Stored dataset items

════

/-- R196, R203: APCVT and APTEST send their answer, and APCVT with its flag also writes it to a base register; PREF passes a
on and queues nothing. -/
def Obligations.ApertureElementsAnswer : Prop :=
  ∀ s w, CanFire s w → 64 ≤ s.site.a % 128 → s.site.a % 128 < 80 → (s.elem s.site.r s.site.a).queue.length < 64 →
    s.site.kindA ∈ [0, 3] →
    let x := inputOf s w
    let who := s.whoElem s.site.r s.site.a
    let own := s.coreOf s.site.r s.site.a % 24
    let v := s.apConvert who own w.fn.toNat (payOf x 0)
    let test := s.apTest who own w.fn.toNat (payOf x 0)
    (v = 0 ∨ test = true) ∧
    (∀ l, tokensOf s w .both (s.out w (BitVec.ofNat 64 v)) = some l → w.fire ≠ 1 →
      (Shape w [1] (List.range 5) [0] → w.const = 0 → Fires (.elemApcvt w) s l) ∧
      (Shape w [1] (List.range 5) [1] → w.const.toNat < 8 → ∃ u, exec (.elemApcvt w) s = .next u ∧
        Fired { s with units := u.units } u l ∧
        Sparse.atD (u.unit s.site.r s.site.a).mb w.const.toNat 0 = BitVec.ofNat 64 v)) ∧
    (Shape w [1] (List.range 5) [0] → w.const = 0 → w.fire ≠ 1 → ∀ l, tokensOf s w .both (s.out w (if test then 1 else 0)) = some l →
      Fires (.elemAptest w) s l) ∧
    (Shape w [1] [0] [0] → w.const.toNat < 2 ^ 19 → payOf x 0 < 2 ^ 41 → (x.op 0).fmt.lanes = x.out.fmt.lanes → ∀ l,
      tokensOf s w .both (s.out w (BitVec.ofNat 64 (payOf x 0))) = some l → Fires (.pref w) s l)

/-- R197 to R201: AGSTREAM and FIB.OPEN take a free context and queue the read of its descriptor, and wait where none is
free; FIB.ADV and FIB.END of an open demand fibre queue a request; FIB.CLOSE closes a fibre. -/
def Obligations.StreamElementsOpenTheirContext : Prop :=
  ∀ s w, CanFire s w → 64 ≤ s.site.a % 128 → s.site.a % 128 < 80 → (s.elem s.site.r s.site.a).queue.length < 64 →
    s.site.kindA ∈ [0, 3] →
    let x := inputOf s w
    let e := s.elem s.site.r s.site.a
    let p := payOf x 0
    let dests := ReplyTo.dests w.d0 w.d1 w.out
    let ctx := fun (kind : CtxKind) => ({ kind := kind, slot := s.site.slot, tag := s.site.tag, seq := s.site.seq, dst := dests,
                                          base := w.const.toNat % 8, id := e.stamp, past := s.site.past } : StreamCtx)
    (∀ k, freeStream e = some k →
      (Shape w [1, 2] [0] [0] → w.const.toNat < 8 → p < 2 ^ 41 → ∃ u, exec (.agstream w) s = .next u ∧
        Opens s u k (ctx (if w.arity = 2 then .store else .load)) ∧ (u.elem s.site.r s.site.a).queue = e.queue ++
          [requestOf s w (.agOpen k (w.arity == 2) s.site.back) p 64 false 0 dests]) ∧
      (Shape w [1] [0, 1] [0] → p < 2 ^ 32 → ∃ u, exec (.fibOpen w) s = .next u ∧
        Opens s u k (ctx (if w.fn = 0 then .fibDemand else .fibRun)) ∧ (u.elem s.site.r s.site.a).queue = e.queue ++
          [requestOf s w (.fibOpen k (w.fn == 0) p s.site.back) (w.const.toNat / 8 * 64) 64 false 0 dests])) ∧
    (freeStream e = none → (Shape w [1, 2] [0] [0] → w.const.toNat < 8 → p < 2 ^ 41 →
      ∃ u, exec (.agstream w) s = .next u ∧ u.net = s.net ∧ u.elems = s.elems)) ∧
    (∀ c, s.fibreOf p = some c → Shape w [1] [0] [0] → w.const = 0 →
      (c.kind = .fibDemand → p % 2 ^ 32 < 4 →
        Queues (.fibAdv w) s (requestOf s w (.fibAdv (p % 4) (p / 2 ^ 32 % 2 ^ 32)) 0 4 false 0 dests)) ∧
      (c.kind = .fibDemand → p < 4 → Queues (.fibEnd w) s (requestOf s w (.fibEnd p) 0 4 false 0 dests)) ∧
      (p < 4 → ∃ t, Opens s t p { c with closing := true, closeTo := some (dests, s.site.tag, s.site.seq, s.site.last) } ∧
        exec (.fibClose w) s = .next (t.settleCtx s.site.r s.site.a p)))

/-! ## Elements: matrix and shelf -/

/-- R207 to R226: a matrix instruction whose operands pass its checks takes its set and joins the issue port that dest0 names,
with its operands, tag and constants. -/
def Obligations.MatrixElementsReachTheirEngine : Prop :=
  ∀ s i w op mx, engineOf (inputOf s w) i = some (w, op) → CanFire s w → s.site.a % 128 < 64 →
    portOfMx w s.site.a = some mx →
    let x := inputOf s w
    let k := s.coreOf s.site.r s.site.a
    ∃ u c, exec i s = .next u ∧ Fired s u [] ∧ (u.core k).issue = (s.core k).issue ++ [c] ∧ c.mx = mx ∧ c.op = op ∧
      c.r = s.site.r ∧ c.elem = s.site.a ∧ c.slot = s.site.slot ∧ c.tag = s.site.tag ∧ c.seq = s.site.seq ∧
      c.last = s.site.last ∧ c.a = BitVec.ofNat 64 (payOf x 0) ∧ (2 ≤ w.arity.toNat → c.b = BitVec.ofNat 64 (payOf x 1)) ∧
      (w.arity.toNat = 3 → c.c = BitVec.ofNat 64 (payOf x 2)) ∧ c.const = w.const ∧ c.d1 = w.d1 ∧ c.outCh = w.out

/-- R230 to R240: SHALLOC queues its request; SHSEAL seals an open tile of its region and passes the handle on; SHLD and SHPEEK
take a context for their words; SHABANDON frees a tile of its region and sends its count; SHQUERY answers; a handle that names no
tile is ShelfOverRead, and the slot stops. The corners of sealing and abandoning are log 69 (DEDUCED). -/
def Obligations.ShelfElementsFire : Prop :=
  ∀ s w, CanFire s w → 64 ≤ s.site.a % 128 → s.site.a % 128 < 80 →
    let x := inputOf s w
    let r := s.site.r
    let cl := clusterOfCore (s.coreOf r s.site.a)
    let c := s.cluster cl
    let h := payOf x 0
    let dests := ReplyTo.dests w.d0 w.d1 w.out
    (∀ expert shares, (Shape w [1] [0] [0] ∧ expert = false ∧ shares = [0, 0, 0, 0]) ∨
        (Shape w [2] [0] [0] ∧ expert = true ∧ shares = ((List.range 4).map fun i => payOf x 1 / 2 ^ (16 * i) % 2 ^ 16) ∧
          shares.sum = h % 2 ^ 16 ∧ ∀ i < 4, payOf x 1 / 2 ^ (16 * i) % 2 ^ 16 ≠ 0 → ((s.region r).readers[i]?).getD 0 ≠ 0) →
      w.const.toNat < 16 → h < 2 ^ 20 → h % 2 ^ 16 ≠ 0 →
      (Sparse.atD c.parts w.const.toNat {}).live = true → (Sparse.atD c.parts w.const.toNat {}).vd = (s.region r).vd →
      ∃ u, exec (.shalloc w) s = .next u ∧ Fired s u [] ∧
        (Sparse.atD (u.cluster cl).parts w.const.toNat {}).queue = (Sparse.atD c.parts w.const.toNat {}).queue ++ [{
          r := r, elem := s.site.a, slot := s.site.slot, tag := s.site.tag, seq := s.site.seq, last := s.site.last, dst := dests,
          count := h % 2 ^ 16, size := h / 2 ^ 16 + 1, expert := expert, shares := shares, task := (s.region r).task,
          past := s.site.past }]) ∧
    (Shape w [1] [0] [0] → w.const = 0 → h < 2 ^ 32 → handleOk h = true →
      (tileOf c h = none → ∀ i ∈ [Instr.shseal w, Instr.shabandon w], ∃ t : State, t.net = s.net ∧ t.elems = s.elems ∧
        exec i s = .next ((t.raise r 0x0C s.site.a s.site.slot s.site.tag.toNat h 0).stopSlotAt r s.site.a s.site.slot)) ∧
      (∀ t, tileOf c h = some t → t.region = s.rid r →
        (t.state = .opened → (s.elem r s.site.a).queue = [] → ∀ l, tokensOf s w .both (s.out w (BitVec.ofNat 64 h)) = some l →
          ∃ u past, exec (.shseal w) s = .next u ∧ u.net = s.net ++ l ∧
            tileOf (u.cluster cl) h = some { t with state := .sealed, past := past } ∧ ∀ y ∈ s.site.past, ∃ z ∈ past, z.1 = y.1 ∧ y.2 ≤ z.2) ∧
        (t.reading = 0 → ∀ l, tokensOf s w .both (s.out w (BitVec.ofNat 64 t.count)) = some l →
          ∃ u, exec (.shabandon w) s = .next u ∧ Fired s u l ∧ tileOf (u.cluster cl) h = none))) ∧
    (w.const = 0 → h < 2 ^ 32 → handleOk h = true → ∀ k, freeStream (s.elem r s.site.a) = some k → ∀ first words,
      (Shape w [1] [0, 1] [0] ∧ first = 0 ∧ words = 512 * hSize h) ∨
        (Shape w [2] [0, 1] [0] ∧ payOf x 1 < 2 ^ 29 ∧ payOf x 1 % 2 ^ 16 < 2 ^ 13 ∧ first = payOf x 1 % 2 ^ 13 ∧
          words = payOf x 1 / 2 ^ 16 + 1 ∧ first + words ≤ 512 * hSize h) →
      let ctx := fun (peek : Bool) => ({
        kind := .shelf, slot := s.site.slot, tag := s.site.tag, seq := s.site.seq, dst := dests, base := 0,
        handle := BitVec.ofNat 32 h, peek := peek, start := first, stop := words, itstep := w.fn == 1,
        ents := s.site.back, id := (s.elem r s.site.a).stamp, past := s.site.past } : StreamCtx)
      (∃ u, exec (.shld w) s = .next u ∧ Opens s u k (ctx false)) ∧
      ((s.region r).peek = true → ∃ u, exec (.shpeek w) s = .next u ∧ Opens s u k (ctx true))) ∧
    (w.const = 0 → ∀ v, (Shape w [1] [0] [0] ∧ h < 2 ^ 32 ∧ handleOk h = true ∧ v = queryTile c h) ∨
        (Shape w [1] [1] [0] ∧ h < 16 ∧ (Sparse.atD c.parts h {}).live = true ∧
          (Sparse.atD c.parts h {}).vd = (s.region r).vd ∧ v = queryPart c h) →
      ∀ l, tokensOf s w .both (s.out w (BitVec.ofNat 64 v)) = some l → Fires (.shquery w) s l)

════

◆ WHAT TO PRODUCE: Every line above from the line with "let r := s.site.r" to the line with "(Shape w [1] [0] [0] → w.const = 0", both included, must be reproduced exactly, and no other line may appear.

◆ TASK ANSWER:
    let r := s.site.r
    let cl := clusterOfCore (s.coreOf r s.site.a)
    let c := s.cluster cl
    let h := payOf x 0
    let dests := ReplyTo.dests w.d0 w.d1 w.out
    (∀ expert shares, (Shape w [1] [0] [0] ∧ expert = false ∧ shares = [0, 0, 0, 0]) ∨
        (Shape w [2] [0] [0] ∧ expert = true ∧ shares = ((List.range 4).map fun i => payOf x 1 / 2 ^ (16 * i) % 2 ^ 16) ∧
          shares.sum = h % 2 ^ 16 ∧ ∀ i < 4, payOf x 1 / 2 ^ (16 * i) % 2 ^ 16 ≠ 0 → ((s.region r).readers[i]?).getD 0 ≠ 0) →
      w.const.toNat < 16 → h < 2 ^ 20 → h % 2 ^ 16 ≠ 0 →
      (Sparse.atD c.parts w.const.toNat {}).live = true → (Sparse.atD c.parts w.const.toNat {}).vd = (s.region r).vd →
      ∃ u, exec (.shalloc w) s = .next u ∧ Fired s u [] ∧
        (Sparse.atD (u.cluster cl).parts w.const.toNat {}).queue = (Sparse.atD c.parts w.const.toNat {}).queue ++ [{
          r := r, elem := s.site.a, slot := s.site.slot, tag := s.site.tag, seq := s.site.seq, last := s.site.last, dst := dests,
          count := h % 2 ^ 16, size := h / 2 ^ 16 + 1, expert := expert, shares := shares, task := (s.region r).task,
          past := s.site.past }]) ∧
    (Shape w [1] [0] [0] → w.const = 0 → h < 2 ^ 32 → handleOk h = true →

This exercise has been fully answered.